Motives of Security in The Walking Dead. Social Security Discourses in One of the Most Successful Series of Recent Times

Philipp Reichenbach

Keywords: The Walking Dead, Security, Zombie, Horror, Post-Apocalyptic, Drama, Television, Series, Quality-TV, Comic, Migration, Fear, AMC, Frank Darabont, Robert Kirkman, Andrew Lincoln, Rick Grimes

Categories: Humanities, Social Sciences and Law

DOI: 10.17160/josha.5.6.446

Languages: German

Researchers are discussing whether the revival of zombie genre was inevitable, or whether the new wave of success after the genres' death in the 1990's could be linked to the first shock of Western Civilization in the 21st century, September 11, 2001. In this paper, I take a closer look at the television series The Walking Dead and the theme ‘security’ as one of the potential factors for its success.

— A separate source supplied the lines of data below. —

/-- R112 to R114, R129: an edge is stamped with its own instant, and whether a short pulse is taken is free; a pin at
its active level beyond the stuck limit is masked; UNMASK ends the masking of a pin at its inactive level only; CLR
clears the counters of the pin and nothing else; an edge on a wake pin in Fast or Fallow is kept, and demands an exit.
-/
def Obligations.Pins : Prop :=
  ∀ (dt : Nat) (p : Fin 12) (s v : State), v = s.start dt →
    (∀ level ago, v.power ≠ 3 → exec (.extPinEdge dt p level ago false) s = .next (v.pinEdge p level (v.before ago)))
    ∧ (∀ level ago, v.power = 3 →
      exec (.extPinEdge dt p level ago false) s = .next (v.aonStamp.2.pinEdge p level v.aonStamp.1))
    ∧ (∀ level ago, exec (.extPinEdge dt p level ago true) s = .next v.fresh.2
      ∨ ∃ i, exec (.extPinEdge dt p level ago true) s = .next (v.fresh.2.pinEdge p level i))
    ∧ (∀ w, (v.pinAt p).activeSince = some w → v.bit (Reg.epcPinCtl p) 1 = true → v.pinActive p = true →
      v.bit (Reg.epcPinStat p) 2 = false → w + v.stuckLimit < v.now → v.fabricRuns = true →
      exec (.pinStuck dt p) s = .next (((v.setBit (Reg.epcPinStat p) 2 true).countFld (Reg.epcPinStat p) 31 16 1).fault
        19 allBanks))
    ∧ ((v.pinAt p).activeSince = none ∨ v.bit (Reg.epcPinCtl p) 1 = false ∨ v.pinActive p = false
        ∨ v.bit (Reg.epcPinStat p) 2 = true ∨ v.fabricRuns = false → exec (.pinStuck dt p) s = .next v)
    ∧ (∀ w, (v.pinAt p).activeSince = some w → v.now ≤ w + v.stuckLimit → exec (.pinStuck dt p) s = .next v)
    ∧ (v.pinActive p = true → exec (.pinUnmask dt p) s = .next v)
    ∧ (v.pinActive p = false → ∃ t, exec (.pinUnmask dt p) s = .next t ∧ OnlyRegs [Reg.epcPinStat p] v t
      ∧ t.bit (Reg.epcPinStat p) 2 = false)
    ∧ (∃ t, exec (.pinClr dt p) s = .next t ∧ OnlyRegs [Reg.epcPinEvents p, Reg.epcPinMerged p, Reg.epcPinStat p] v t
      ∧ t.get (Reg.epcPinEvents p) = 0 ∧ t.get (Reg.epcPinMerged p) = 0 ∧ t.rd (Reg.epcPinStat p) 31 16 = 0
      ∧ t.rd (Reg.epcPinStat p) 15 0 = v.rd (Reg.epcPinStat p) 15 0)
    ∧ (∀ ago, 8 ≤ p.val → v.bit (Reg.epcPinCtl p) 4 = true → v.power = 2 →
      exec (.wakePinEdge dt p ago) s = .next (v.pinEdge p (v.activeLevel p) (v.before ago)))
    ∧ (∀ ago, 8 ≤ p.val → v.bit (Reg.epcPinCtl p) 4 = true → v.power = 3 →
      exec (.wakePinEdge dt p ago) s = .next (v.aonStamp.2.pinEdge p (v.activeLevel p) v.aonStamp.1))
    ∧ (∀ ago, 8 ≤ p.val → v.bit (Reg.epcPinCtl p) 4 = true → v.power = 3 → v.bit (Reg.epcPinStat p) 2 = false →
      v.move = .steady → (∀ k < 4, (v.pinAt (8 + k)).wakeKept = none) →
      ∃ t, exec (.wakePinEdge dt p ago) s = .next t ∧ (t.pinAt p).wakeKept = some v.aonStamp.1 ∧ t.move = .exiting v.now)
    ∧ ∀ ago, (p.val < 8 ∨ v.bit (Reg.epcPinCtl p) 4 = false ∨ v.power ≤ 1) → exec (.wakePinEdge dt p ago) s = .next v

/-- R115: a write of 1 to EPC_SOFT.FIRE produces one SOFT event, source kind 3, whose instant is the Epoch at the
start of the core cycle: every consumer of that source has it under way, with that instant. A second one in the same
core cycle is merged into it. -/
def Obligations.SoftEvent : Prop :=
  ∀ (dt : Nat) (s v : State), v = s.start dt →
    (v.softAt ≠ some (v.ep / 4096) → v.power ≤ 1 → v.linesOf (3, 0) = [] →
      ∃ t, exec (.softFire dt) s = .next t ∧ t.softAt = some (v.ep / 4096) ∧ t.mem = v.mem
        ∧ t.fabric = v.fabric ++ (v.fabricConsumers (3, 0)).map (fun d => ⟨d, (3, 0), v.ep - v.ep % 4096, false, false, v.cyc⟩))
    ∧ (v.softAt ≠ some (v.ep / 4096) → exec (.softFire dt) s
        = .next (({ v with softAt := some (v.ep / 4096) } : State).deliver (3, 0) (v.ep - v.ep % cycle) false false))
    ∧ (v.softAt = some (v.ep / 4096) → exec (.softFire dt) s = .next v)
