@[simp] theorem State.afterSum_wf (s : State) (g : ℕ) (hw : s.memWf = true) : (State.afterSum s g).memWf = true := by
  rw [State.afterSum]; simp (maxDischargeDepth := 40) +contextual [hw]

@[simp] theorem State.sumCaptured_queue (s : State) (g : ℕ) (c : Cur) (d : Captured) (prevEnd : ℕ) : (State.sumCaptured s g c d prevEnd).queue = s.queue := by
  rw [State.sumCaptured]; simp [apply_ite State.queue]

@[simp] theorem State.sumCaptured_wf (s : State) (g : ℕ) (c : Cur) (d : Captured) (prevEnd : ℕ) (hw : s.memWf = true) : (State.sumCaptured s g c d prevEnd).memWf = true := by
  rw [State.sumCaptured]; simp (maxDischargeDepth := 40) +contextual [hw]

@[simp] theorem State.dataCaptured_queue (s : State) (g : ℕ) (c : Cur) (d : Captured) (r : Rec) (prevEnd : ℕ) : (State.dataCaptured s g c d r prevEnd).queue = s.queue := by
  rw [State.dataCaptured]; simp [apply_ite State.queue]

@[simp] theorem State.dataCaptured_wf (s : State) (g : ℕ) (c : Cur) (d : Captured) (r : Rec) (prevEnd : ℕ) (hw : s.memWf = true) : (State.dataCaptured s g c d r prevEnd).memWf = true := by
  rw [State.dataCaptured]; simp (maxDischargeDepth := 40) +contextual [hw]

theorem execRecordCaptureEnd_queue (dt : ℕ) (g : Fin 32) (samples : List (List ℤ)) (s : State) : Res.all (fun t => t.queue = s.queue) (execRecordCaptureEnd dt g samples s) := by
  rw [execRecordCaptureEnd]; dsimp only; (repeat' split) <;> simp [apply_ite State.queue]

theorem execRecordCaptureEnd_wf (dt : ℕ) (g : Fin 32) (samples : List (List ℤ)) (s : State) (hw : s.memWf = true) : Res.all (fun t => t.memWf = true) (execRecordCaptureEnd dt g samples s) := by
  rw [execRecordCaptureEnd]; dsimp only; (repeat' split) <;> simp (maxDischargeDepth := 40) +contextual [hw]

@[simp] theorem State.rearmDone_queue (s : State) (g : ℕ) : (State.rearmDone s g).queue = s.queue := by
  rw [State.rearmDone]; simp [apply_ite State.queue]

@[simp] theorem State.rearmDone_wf (s : State) (g : ℕ) (hw : s.memWf = true) : (State.rearmDone s g).memWf = true := by
  rw [State.rearmDone]; simp (maxDischargeDepth := 40) +contextual [hw]

@[simp] theorem State.rearmGap_queue (s : State) (g : ℕ) (cause : ℕ) : (State.rearmGap s g cause).queue = s.queue := by
  rw [State.rearmGap]; simp [apply_ite State.queue]

@[simp] theorem State.rearmGap_wf (s : State) (g : ℕ) (cause : ℕ) (hw : s.memWf = true) : (State.rearmGap s g cause).memWf = true := by
  rw [State.rearmGap]; simp (maxDischargeDepth := 40) +contextual [hw]
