@[simp] theorem State.conjExpire_wf (s : State) (j : ℕ) (hw : s.memWf = true) : (State.conjExpire s j).memWf = true := by
  rw [State.conjExpire]; simp (maxDischargeDepth := 40) +contextual [hw]

@[simp] theorem State.conjFire_queue (s : State) (j : ℕ) (t : ℕ) (ring : Bool) : (State.conjFire s j t ring).queue = s.queue := by
  rw [State.conjFire]; dsimp only; (repeat' split) <;> simp [apply_ite State.queue]

@[simp] theorem State.conjFire_wf (s : State) (j : ℕ) (t : ℕ) (ring : Bool) (hw : s.memWf = true) : (State.conjFire s j t ring).memWf = true := by
  rw [State.conjFire]; dsimp only; (repeat' split) <;> simp (maxDischargeDepth := 40) +contextual [hw]

@[simp] theorem State.conjTake_queue (s : State) (j : ℕ) (c : ConjCfg) (d : Delivery) : (State.conjTake s j c d).queue = s.queue := by
  rw [State.conjTake]; dsimp only; (repeat' split) <;> simp [apply_ite State.queue]

@[simp] theorem State.conjTake_wf (s : State) (j : ℕ) (c : ConjCfg) (d : Delivery) (hw : s.memWf = true) : (State.conjTake s j c d).memWf = true := by
  rw [State.conjTake]; dsimp only; (repeat' split) <;> simp (maxDischargeDepth := 40) +contextual [hw]

theorem execConjunctionEvent_queue (dt : ℕ) (j : Fin 16) (s : State) : Res.all (fun t => t.queue = s.queue) (execConjunctionEvent dt j s) := by
  rw [execConjunctionEvent]; dsimp only; (repeat' split) <;> simp [apply_ite State.queue]

theorem execConjunctionEvent_wf (dt : ℕ) (j : Fin 16) (s : State) (hw : s.memWf = true) : Res.all (fun t => t.memWf = true) (execConjunctionEvent dt j s) := by
  rw [execConjunctionEvent]; dsimp only; (repeat' split) <;> simp (maxDischargeDepth := 40) +contextual [hw]

theorem execConjunctionExpiry_queue (dt : ℕ) (j : Fin 16) (s : State) : Res.all (fun t => t.queue = s.queue) (execConjunctionExpiry dt j s) := by
  rw [execConjunctionExpiry]; simp [apply_ite State.queue]

theorem execConjunctionExpiry_wf (dt : ℕ) (j : Fin 16) (s : State) (hw : s.memWf = true) : Res.all (fun t => t.memWf = true) (execConjunctionExpiry dt j s) := by
  rw [execConjunctionExpiry]; simp (maxDischargeDepth := 40) +contextual [hw]

@[simp] theorem State.doCjClr_queue (s : State) (j : ℕ) : (State.doCjClr s j).queue = s.queue := by
  rw [State.doCjClr]; simp [apply_ite State.queue]

@[simp] theorem State.doCjClr_wf (s : State) (j : ℕ) (hw : s.memWf = true) : (State.doCjClr s j).memWf = true := by
  rw [State.doCjClr]; simp (maxDischargeDepth := 40) +contextual [hw]

theorem execCjClr_queue (dt : ℕ) (j : Fin 16) (s : State) : Res.all (fun t => t.queue = s.queue) (execCjClr dt j s) := by
  rw [execCjClr]; simp [apply_ite State.queue]

theorem execCjClr_wf (dt : ℕ) (j : Fin 16) (s : State) (hw : s.memWf = true) : Res.all (fun t => t.memWf = true) (execCjClr dt j s) := by
  rw [execCjClr]; simp (maxDischargeDepth := 40) +contextual [hw]

@[simp] theorem State.toutOverlap_queue (s : State) (o : ℕ) (n : ℕ) : (State.toutOverlap s o n).queue = s.queue := by
  rw [State.toutOverlap]; simp [apply_ite State.queue]

@[simp] theorem State.toutOverlap_wf (s : State) (o : ℕ) (n : ℕ) (hw : s.memWf = true) : (State.toutOverlap s o n).memWf = true := by
  rw [State.toutOverlap]; simp (maxDischargeDepth := 40) +contextual [hw]

@[simp] theorem State.toutDrop_queue (s : State) (o : ℕ) (x2 : ℕ) (e : ℕ) : (State.toutDrop s o x2 e).queue = s.queue := by
  rw [State.toutDrop]; simp [apply_ite State.queue]

@[simp] theorem State.toutDrop_wf (s : State) (o : ℕ) (x2 : ℕ) (e : ℕ) (hw : s.memWf = true) : (State.toutDrop s o x2 e).memWf = true := by
  rw [State.toutDrop]; simp (maxDischargeDepth := 40) +contextual [hw]

@[simp] theorem State.toutPulse_queue (s : State) (o : ℕ) (x2 : ℕ) : (State.toutPulse s o x2).queue = s.queue := by
  rw [State.toutPulse]; simp [apply_ite State.queue]

@[simp] theorem State.toutPulse_wf (s : State) (o : ℕ) (x2 : ℕ) (hw : s.memWf = true) : (State.toutPulse s o x2).memWf = true := by
  rw [State.toutPulse]; simp (maxDischargeDepth := 40) +contextual [hw]

@[simp] theorem State.toutAsap_queue (s : State) (o : ℕ) : (State.toutAsap s o).queue = s.queue := by
  rw [State.toutAsap]; dsimp only; (repeat' split) <;> simp [apply_ite State.queue]

@[simp] theorem State.toutAsap_wf (s : State) (o : ℕ) (hw : s.memWf = true) : (State.toutAsap s o).memWf = true := by
  rw [State.toutAsap]; dsimp only; (repeat' split) <;> simp (maxDischargeDepth := 40) +contextual [hw]

@[simp] theorem State.toutAligned_queue (s : State) (o : ℕ) (t : ℕ) : (State.toutAligned s o t).queue = s.queue := by
  rw [State.toutAligned]; simp [apply_ite State.queue]

@[simp] theorem State.toutAligned_wf (s : State) (o : ℕ) (t : ℕ) (hw : s.memWf = true) : (State.toutAligned s o t).memWf = true := by
  rw [State.toutAligned]; simp (maxDischargeDepth := 40) +contextual [hw]

theorem execTrigOutPulseStart_queue (dt : ℕ) (o : Fin 4) (s : State) : Res.all (fun t => t.queue = s.queue) (execTrigOutPulseStart dt o s) := by
  rw [execTrigOutPulseStart]; dsimp only; (repeat' split) <;> simp [apply_ite State.queue]

theorem execTrigOutPulseStart_wf (dt : ℕ) (o : Fin 4) (s : State) (hw : s.memWf = true) : Res.all (fun t => t.memWf = true) (execTrigOutPulseStart dt o s) := by
  rw [execTrigOutPulseStart]; dsimp only; (repeat' split) <;> simp (maxDischargeDepth := 40) +contextual [hw]

theorem execTrigOutPulseEnd_queue (dt : ℕ) (o : Fin 4) (s : State) : Res.all (fun t => t.queue = s.queue) (execTrigOutPulseEnd dt o s) := by
  rw [execTrigOutPulseEnd]; (repeat' split) <;> (try dsimp only) <;> (repeat' split) <;> simp_all

theorem execTrigOutPulseEnd_wf (dt : ℕ) (o : Fin 4) (s : State) (hw : s.memWf = true) : Res.all (fun t => t.memWf = true) (execTrigOutPulseEnd dt o s) := by
  rw [execTrigOutPulseEnd]; (repeat' split) <;> (try dsimp only) <;> (repeat' split) <;> simp (maxDischargeDepth := 40) +contextual [hw]

@[simp] theorem State.toutStop_queue (s : State) (o : ℕ) : (State.toutStop s o).queue = s.queue := by
  rw [State.toutStop]; simp [apply_ite State.queue]

@[simp] theorem State.toutStop_wf (s : State) (o : ℕ) (hw : s.memWf = true) : (State.toutStop s o).memWf = true := by
  rw [State.toutStop]; simp (maxDischargeDepth := 40) +contextual [hw]

@[simp] theorem State.toutsStop_queue (s : State) : (State.toutsStop s).queue = s.queue := by
  rw [State.toutsStop]; simp [apply_ite State.queue]

@[simp] theorem State.toutsStop_wf (s : State) (hw : s.memWf = true) : (State.toutsStop s).memWf = true := by
  rw [State.toutsStop]; simp (maxDischargeDepth := 40) +contextual [hw]

/-! ### FaultCmds -/

@[simp] theorem State.countReadback_queue (s : State) (n : ℕ) (banks : ℕ) : (State.countReadback s n banks).queue = s.queue := by
  rw [State.countReadback]; simp [apply_ite State.queue]

@[simp] theorem State.countReadback_wf (s : State) (n : ℕ) (banks : ℕ) (hw : s.memWf = true) : (State.countReadback s n banks).memWf = true := by
  rw [State.countReadback]; simp (maxDischargeDepth := 40) +contextual [hw]

theorem execFaultEvent_queue (dt : ℕ) (n : Fin 36) (banks : ℕ) (s : State) : Res.all (fun t => t.queue = s.queue) (execFaultEvent dt n banks s) := by
  rw [execFaultEvent]; simp [apply_ite State.queue]

theorem execFaultEvent_wf (dt : ℕ) (n : Fin 36) (banks : ℕ) (s : State) (hw : s.memWf = true) : Res.all (fun t => t.memWf = true) (execFaultEvent dt n banks s) := by
  rw [execFaultEvent]; simp (maxDischargeDepth := 40) +contextual [hw]

theorem execFaultWindowExpiry_queue (dt : ℕ) (n : Fin 36) (s : State) : Res.all (fun t => t.queue = s.queue) (execFaultWindowExpiry dt n s) := by
  rw [execFaultWindowExpiry]; (repeat' split) <;> (try dsimp only) <;> (repeat' split) <;> simp_all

The five security motives (1) insecure home, (2) human security risk, (3) search for stability, (4) endangered democracy, and (5) critical infrastructures and work on prevention, emphasize that 'security' and the constant search for it is a crucial, early characteristic of The Walking Dead. The characters in the series face a permanent threat and must try to transform this insecurity into (temporary) security, i.e. survival. On the basis of an analysis of the first two episodes of the first season, a statement is made whether security factors have an influence on the success of the series or not.